*** Material for the task Section Begins ***

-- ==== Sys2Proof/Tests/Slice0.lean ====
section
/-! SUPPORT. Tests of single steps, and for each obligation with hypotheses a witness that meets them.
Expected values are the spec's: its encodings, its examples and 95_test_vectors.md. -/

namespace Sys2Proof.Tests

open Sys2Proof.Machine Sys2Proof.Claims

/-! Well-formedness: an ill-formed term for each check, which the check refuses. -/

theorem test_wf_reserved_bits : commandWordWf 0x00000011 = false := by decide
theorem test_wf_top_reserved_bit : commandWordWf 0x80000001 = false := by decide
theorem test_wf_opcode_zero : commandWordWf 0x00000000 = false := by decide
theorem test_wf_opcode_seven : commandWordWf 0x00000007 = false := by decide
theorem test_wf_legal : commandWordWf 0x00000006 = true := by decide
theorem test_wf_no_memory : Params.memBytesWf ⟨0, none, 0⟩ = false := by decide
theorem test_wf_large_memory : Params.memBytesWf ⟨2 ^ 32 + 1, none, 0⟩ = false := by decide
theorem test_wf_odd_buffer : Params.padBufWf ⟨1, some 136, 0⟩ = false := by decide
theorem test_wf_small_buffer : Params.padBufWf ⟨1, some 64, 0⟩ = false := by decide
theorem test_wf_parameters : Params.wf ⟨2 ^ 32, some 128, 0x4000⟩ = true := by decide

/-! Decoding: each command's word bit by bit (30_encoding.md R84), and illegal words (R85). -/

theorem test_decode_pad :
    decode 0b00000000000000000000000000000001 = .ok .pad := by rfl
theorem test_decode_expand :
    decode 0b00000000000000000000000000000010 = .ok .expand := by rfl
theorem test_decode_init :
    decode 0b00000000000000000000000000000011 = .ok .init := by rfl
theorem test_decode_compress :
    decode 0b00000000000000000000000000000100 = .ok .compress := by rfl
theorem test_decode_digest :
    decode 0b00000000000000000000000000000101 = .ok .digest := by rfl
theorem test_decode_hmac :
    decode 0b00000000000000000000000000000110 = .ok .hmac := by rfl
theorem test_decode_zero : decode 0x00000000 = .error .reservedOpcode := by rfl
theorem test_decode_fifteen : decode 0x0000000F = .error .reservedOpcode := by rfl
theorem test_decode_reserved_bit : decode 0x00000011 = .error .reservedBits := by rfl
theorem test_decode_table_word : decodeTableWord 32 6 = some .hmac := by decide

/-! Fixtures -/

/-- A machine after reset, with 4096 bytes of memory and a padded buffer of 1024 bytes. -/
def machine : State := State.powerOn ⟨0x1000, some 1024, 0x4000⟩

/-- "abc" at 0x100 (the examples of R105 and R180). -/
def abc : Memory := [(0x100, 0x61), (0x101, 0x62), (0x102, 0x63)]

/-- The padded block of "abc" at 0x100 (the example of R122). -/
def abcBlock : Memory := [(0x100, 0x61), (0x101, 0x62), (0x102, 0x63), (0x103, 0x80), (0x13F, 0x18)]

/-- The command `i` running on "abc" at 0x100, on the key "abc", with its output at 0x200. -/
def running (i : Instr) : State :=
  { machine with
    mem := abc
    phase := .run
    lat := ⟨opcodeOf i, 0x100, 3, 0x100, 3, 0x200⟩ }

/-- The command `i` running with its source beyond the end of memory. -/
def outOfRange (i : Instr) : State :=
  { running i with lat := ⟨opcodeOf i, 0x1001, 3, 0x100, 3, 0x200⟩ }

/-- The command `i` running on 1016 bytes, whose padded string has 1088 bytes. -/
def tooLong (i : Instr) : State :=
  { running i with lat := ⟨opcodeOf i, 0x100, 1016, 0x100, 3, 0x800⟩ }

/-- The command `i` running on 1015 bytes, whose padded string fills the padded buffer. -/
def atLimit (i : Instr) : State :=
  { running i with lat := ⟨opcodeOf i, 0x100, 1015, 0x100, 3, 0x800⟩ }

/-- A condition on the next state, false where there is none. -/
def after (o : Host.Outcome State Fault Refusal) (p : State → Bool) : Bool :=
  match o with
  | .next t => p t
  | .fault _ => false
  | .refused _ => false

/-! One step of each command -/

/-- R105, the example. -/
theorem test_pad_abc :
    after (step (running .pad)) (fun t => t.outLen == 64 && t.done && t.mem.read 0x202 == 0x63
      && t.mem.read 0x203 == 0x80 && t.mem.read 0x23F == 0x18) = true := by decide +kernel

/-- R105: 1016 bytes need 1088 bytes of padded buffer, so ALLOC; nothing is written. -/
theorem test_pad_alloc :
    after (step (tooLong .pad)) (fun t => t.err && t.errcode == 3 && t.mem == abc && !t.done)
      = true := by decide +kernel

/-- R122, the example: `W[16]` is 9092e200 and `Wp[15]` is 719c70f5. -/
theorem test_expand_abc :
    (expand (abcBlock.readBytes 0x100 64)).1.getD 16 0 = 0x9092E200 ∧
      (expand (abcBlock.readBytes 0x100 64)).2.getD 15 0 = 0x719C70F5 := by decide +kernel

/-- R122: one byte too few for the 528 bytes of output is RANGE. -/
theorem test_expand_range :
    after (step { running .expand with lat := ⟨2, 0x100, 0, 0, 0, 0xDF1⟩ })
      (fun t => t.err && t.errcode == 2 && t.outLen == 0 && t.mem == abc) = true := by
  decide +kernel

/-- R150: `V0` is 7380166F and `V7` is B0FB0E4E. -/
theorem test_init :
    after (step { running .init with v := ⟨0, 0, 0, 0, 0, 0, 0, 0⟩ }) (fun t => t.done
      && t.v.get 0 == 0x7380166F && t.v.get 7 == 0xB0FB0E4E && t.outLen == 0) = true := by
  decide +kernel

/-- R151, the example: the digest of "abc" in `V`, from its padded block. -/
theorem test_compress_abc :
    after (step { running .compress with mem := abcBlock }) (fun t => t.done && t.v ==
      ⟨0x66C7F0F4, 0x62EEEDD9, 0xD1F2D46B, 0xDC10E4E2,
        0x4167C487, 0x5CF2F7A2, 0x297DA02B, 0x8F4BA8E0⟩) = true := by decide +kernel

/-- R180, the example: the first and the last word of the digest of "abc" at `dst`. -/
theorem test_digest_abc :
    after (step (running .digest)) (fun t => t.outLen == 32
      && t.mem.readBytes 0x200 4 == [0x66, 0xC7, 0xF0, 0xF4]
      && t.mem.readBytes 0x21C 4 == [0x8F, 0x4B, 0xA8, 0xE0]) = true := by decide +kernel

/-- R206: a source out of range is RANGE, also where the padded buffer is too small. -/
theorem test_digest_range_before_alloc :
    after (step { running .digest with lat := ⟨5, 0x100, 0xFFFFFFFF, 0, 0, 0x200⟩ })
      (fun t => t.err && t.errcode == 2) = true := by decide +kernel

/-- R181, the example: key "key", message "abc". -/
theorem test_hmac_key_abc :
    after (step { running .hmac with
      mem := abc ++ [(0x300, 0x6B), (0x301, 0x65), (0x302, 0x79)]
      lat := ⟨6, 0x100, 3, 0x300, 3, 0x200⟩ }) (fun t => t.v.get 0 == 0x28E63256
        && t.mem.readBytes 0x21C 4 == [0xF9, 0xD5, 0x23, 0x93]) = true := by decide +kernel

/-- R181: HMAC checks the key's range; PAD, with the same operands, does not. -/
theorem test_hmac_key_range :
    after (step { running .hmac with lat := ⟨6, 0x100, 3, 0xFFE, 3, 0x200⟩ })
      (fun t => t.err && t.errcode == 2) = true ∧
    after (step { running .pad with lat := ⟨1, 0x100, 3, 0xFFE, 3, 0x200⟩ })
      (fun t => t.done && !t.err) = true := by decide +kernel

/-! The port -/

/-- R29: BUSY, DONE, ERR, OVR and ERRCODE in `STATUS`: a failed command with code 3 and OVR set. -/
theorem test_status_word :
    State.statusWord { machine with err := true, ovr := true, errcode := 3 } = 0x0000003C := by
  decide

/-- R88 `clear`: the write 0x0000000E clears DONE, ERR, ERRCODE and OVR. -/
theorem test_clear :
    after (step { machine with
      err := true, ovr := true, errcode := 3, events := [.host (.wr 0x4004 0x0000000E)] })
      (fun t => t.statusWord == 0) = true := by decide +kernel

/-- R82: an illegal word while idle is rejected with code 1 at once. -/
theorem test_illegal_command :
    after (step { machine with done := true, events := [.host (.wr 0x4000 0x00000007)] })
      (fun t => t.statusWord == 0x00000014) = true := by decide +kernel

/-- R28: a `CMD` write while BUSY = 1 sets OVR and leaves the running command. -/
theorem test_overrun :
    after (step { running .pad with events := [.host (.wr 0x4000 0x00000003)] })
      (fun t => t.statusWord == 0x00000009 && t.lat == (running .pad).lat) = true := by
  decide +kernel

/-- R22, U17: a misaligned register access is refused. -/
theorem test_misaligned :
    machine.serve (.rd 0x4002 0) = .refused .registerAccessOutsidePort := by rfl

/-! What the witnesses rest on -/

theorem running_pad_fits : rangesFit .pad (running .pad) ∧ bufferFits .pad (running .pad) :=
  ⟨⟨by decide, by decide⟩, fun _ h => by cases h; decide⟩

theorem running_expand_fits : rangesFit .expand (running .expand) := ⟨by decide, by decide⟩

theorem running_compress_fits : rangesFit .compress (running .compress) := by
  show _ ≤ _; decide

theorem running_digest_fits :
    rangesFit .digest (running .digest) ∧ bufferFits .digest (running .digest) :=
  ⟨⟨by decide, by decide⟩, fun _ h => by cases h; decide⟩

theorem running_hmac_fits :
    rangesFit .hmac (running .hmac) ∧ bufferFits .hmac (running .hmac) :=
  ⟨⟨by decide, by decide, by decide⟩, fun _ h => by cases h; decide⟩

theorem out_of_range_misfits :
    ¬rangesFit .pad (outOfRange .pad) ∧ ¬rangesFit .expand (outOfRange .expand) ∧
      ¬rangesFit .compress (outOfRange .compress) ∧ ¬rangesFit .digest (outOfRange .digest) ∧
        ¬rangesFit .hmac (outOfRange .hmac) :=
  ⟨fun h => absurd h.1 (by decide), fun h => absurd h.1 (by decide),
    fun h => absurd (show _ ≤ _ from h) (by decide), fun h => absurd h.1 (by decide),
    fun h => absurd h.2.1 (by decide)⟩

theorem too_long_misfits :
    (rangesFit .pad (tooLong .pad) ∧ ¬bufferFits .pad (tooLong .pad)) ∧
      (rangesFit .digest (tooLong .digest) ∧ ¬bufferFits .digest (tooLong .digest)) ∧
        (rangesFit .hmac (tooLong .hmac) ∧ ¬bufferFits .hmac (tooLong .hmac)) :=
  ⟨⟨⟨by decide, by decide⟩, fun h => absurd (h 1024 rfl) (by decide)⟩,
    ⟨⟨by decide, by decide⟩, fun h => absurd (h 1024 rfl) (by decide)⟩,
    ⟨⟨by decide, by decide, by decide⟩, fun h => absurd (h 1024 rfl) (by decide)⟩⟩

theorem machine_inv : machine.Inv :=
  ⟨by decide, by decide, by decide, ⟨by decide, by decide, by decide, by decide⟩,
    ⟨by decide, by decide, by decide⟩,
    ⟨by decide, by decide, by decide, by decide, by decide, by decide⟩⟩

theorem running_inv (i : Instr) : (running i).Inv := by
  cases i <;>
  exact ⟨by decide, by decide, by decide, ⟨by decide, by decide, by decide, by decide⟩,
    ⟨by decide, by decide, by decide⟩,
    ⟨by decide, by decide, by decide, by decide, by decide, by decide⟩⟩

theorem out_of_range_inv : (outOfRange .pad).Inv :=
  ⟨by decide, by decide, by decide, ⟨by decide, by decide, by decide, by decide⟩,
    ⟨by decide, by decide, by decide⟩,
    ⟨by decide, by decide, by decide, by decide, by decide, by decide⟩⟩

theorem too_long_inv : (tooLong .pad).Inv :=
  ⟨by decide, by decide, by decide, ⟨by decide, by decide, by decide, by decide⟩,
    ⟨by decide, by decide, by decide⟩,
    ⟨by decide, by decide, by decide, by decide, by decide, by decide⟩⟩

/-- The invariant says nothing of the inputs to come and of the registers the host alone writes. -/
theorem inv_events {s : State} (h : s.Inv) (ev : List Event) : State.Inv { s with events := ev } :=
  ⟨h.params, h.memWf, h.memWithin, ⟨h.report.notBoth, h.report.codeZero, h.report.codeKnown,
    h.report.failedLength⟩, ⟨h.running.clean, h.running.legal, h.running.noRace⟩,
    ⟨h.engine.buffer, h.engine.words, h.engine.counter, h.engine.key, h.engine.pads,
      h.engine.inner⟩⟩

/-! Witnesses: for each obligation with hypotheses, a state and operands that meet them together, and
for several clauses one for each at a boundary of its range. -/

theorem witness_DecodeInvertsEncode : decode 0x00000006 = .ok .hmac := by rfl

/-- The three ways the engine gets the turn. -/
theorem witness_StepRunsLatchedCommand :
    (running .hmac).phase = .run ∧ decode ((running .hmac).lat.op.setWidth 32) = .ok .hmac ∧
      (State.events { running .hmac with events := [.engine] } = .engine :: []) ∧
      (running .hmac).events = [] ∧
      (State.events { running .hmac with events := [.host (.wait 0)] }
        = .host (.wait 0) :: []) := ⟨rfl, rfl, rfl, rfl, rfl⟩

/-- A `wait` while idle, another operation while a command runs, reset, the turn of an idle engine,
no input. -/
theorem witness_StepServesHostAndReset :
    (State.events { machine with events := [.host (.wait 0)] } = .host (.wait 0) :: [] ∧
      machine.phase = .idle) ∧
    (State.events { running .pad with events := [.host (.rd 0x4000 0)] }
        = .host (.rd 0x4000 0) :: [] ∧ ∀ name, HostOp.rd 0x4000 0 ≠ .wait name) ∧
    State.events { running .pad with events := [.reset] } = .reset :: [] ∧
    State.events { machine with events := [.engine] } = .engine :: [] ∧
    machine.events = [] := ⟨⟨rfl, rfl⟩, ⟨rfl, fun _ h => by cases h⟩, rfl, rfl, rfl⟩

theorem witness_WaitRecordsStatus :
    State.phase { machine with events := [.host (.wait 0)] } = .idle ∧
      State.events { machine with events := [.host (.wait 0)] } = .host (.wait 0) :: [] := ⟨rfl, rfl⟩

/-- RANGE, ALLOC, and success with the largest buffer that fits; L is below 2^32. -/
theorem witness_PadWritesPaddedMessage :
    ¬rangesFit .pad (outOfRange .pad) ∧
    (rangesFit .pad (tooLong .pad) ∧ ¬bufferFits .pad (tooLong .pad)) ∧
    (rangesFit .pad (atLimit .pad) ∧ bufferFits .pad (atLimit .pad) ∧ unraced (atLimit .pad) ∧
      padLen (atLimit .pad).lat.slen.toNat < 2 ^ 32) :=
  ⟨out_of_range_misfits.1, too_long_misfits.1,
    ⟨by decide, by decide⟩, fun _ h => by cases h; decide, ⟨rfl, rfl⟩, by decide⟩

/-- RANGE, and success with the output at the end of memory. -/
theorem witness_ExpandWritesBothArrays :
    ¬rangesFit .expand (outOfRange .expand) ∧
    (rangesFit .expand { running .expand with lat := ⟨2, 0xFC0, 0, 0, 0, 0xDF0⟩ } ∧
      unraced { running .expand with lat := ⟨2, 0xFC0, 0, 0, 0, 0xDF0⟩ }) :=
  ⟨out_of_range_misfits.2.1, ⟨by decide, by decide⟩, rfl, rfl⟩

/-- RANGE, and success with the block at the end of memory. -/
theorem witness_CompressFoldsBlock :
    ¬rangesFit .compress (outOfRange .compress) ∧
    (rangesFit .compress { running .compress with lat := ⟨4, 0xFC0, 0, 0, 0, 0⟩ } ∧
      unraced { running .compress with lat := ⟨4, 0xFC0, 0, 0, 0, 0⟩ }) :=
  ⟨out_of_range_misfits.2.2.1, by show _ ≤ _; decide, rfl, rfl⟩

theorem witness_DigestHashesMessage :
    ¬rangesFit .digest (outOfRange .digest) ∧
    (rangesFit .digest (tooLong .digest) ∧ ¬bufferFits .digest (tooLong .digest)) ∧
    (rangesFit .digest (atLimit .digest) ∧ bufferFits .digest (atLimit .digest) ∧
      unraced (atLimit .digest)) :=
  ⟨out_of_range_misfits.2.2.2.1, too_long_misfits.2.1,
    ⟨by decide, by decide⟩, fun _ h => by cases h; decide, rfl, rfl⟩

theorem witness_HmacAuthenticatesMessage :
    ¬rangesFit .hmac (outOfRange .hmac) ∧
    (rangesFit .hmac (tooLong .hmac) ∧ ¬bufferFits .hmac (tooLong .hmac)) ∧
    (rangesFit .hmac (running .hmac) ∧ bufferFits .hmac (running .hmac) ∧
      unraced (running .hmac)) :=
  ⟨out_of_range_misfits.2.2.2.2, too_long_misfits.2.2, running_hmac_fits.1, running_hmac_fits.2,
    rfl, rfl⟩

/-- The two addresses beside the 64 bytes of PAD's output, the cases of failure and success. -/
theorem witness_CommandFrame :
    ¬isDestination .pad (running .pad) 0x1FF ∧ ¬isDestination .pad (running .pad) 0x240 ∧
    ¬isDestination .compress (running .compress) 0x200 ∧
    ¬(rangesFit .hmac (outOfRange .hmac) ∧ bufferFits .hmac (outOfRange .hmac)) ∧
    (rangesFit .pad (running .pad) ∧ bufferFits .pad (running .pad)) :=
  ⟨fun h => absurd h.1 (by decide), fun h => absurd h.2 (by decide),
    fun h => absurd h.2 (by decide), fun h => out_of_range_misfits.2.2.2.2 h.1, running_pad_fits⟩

*** Material for the task Section Ends ***

Using the entries above, repeat only the lines from the one containing "theorem test_decode_fifteen : decode" through the one containing "is none. -/", end lines included.

Answer area:
theorem test_decode_fifteen : decode 0x0000000F = .error .reservedOpcode := by rfl
theorem test_decode_reserved_bit : decode 0x00000011 = .error .reservedBits := by rfl
theorem test_decode_table_word : decodeTableWord 32 6 = some .hmac := by decide

/-! Fixtures -/

/-- A machine after reset, with 4096 bytes of memory and a padded buffer of 1024 bytes. -/
def machine : State := State.powerOn ⟨0x1000, some 1024, 0x4000⟩

/-- "abc" at 0x100 (the examples of R105 and R180). -/
def abc : Memory := [(0x100, 0x61), (0x101, 0x62), (0x102, 0x63)]

/-- The padded block of "abc" at 0x100 (the example of R122). -/
def abcBlock : Memory := [(0x100, 0x61), (0x101, 0x62), (0x102, 0x63), (0x103, 0x80), (0x13F, 0x18)]

/-- The command `i` running on "abc" at 0x100, on the key "abc", with its output at 0x200. -/
def running (i : Instr) : State :=
  { machine with
    mem := abc
    phase := .run
    lat := ⟨opcodeOf i, 0x100, 3, 0x100, 3, 0x200⟩ }

/-- The command `i` running with its source beyond the end of memory. -/
def outOfRange (i : Instr) : State :=
  { running i with lat := ⟨opcodeOf i, 0x1001, 3, 0x100, 3, 0x200⟩ }

/-- The command `i` running on 1016 bytes, whose padded string has 1088 bytes. -/
def tooLong (i : Instr) : State :=
  { running i with lat := ⟨opcodeOf i, 0x100, 1016, 0x100, 3, 0x800⟩ }

/-- The command `i` running on 1015 bytes, whose padded string fills the padded buffer. -/
def atLimit (i : Instr) : State :=
  { running i with lat := ⟨opcodeOf i, 0x100, 1015, 0x100, 3, 0x800⟩ }

/-- A condition on the next state, false where there is none. -/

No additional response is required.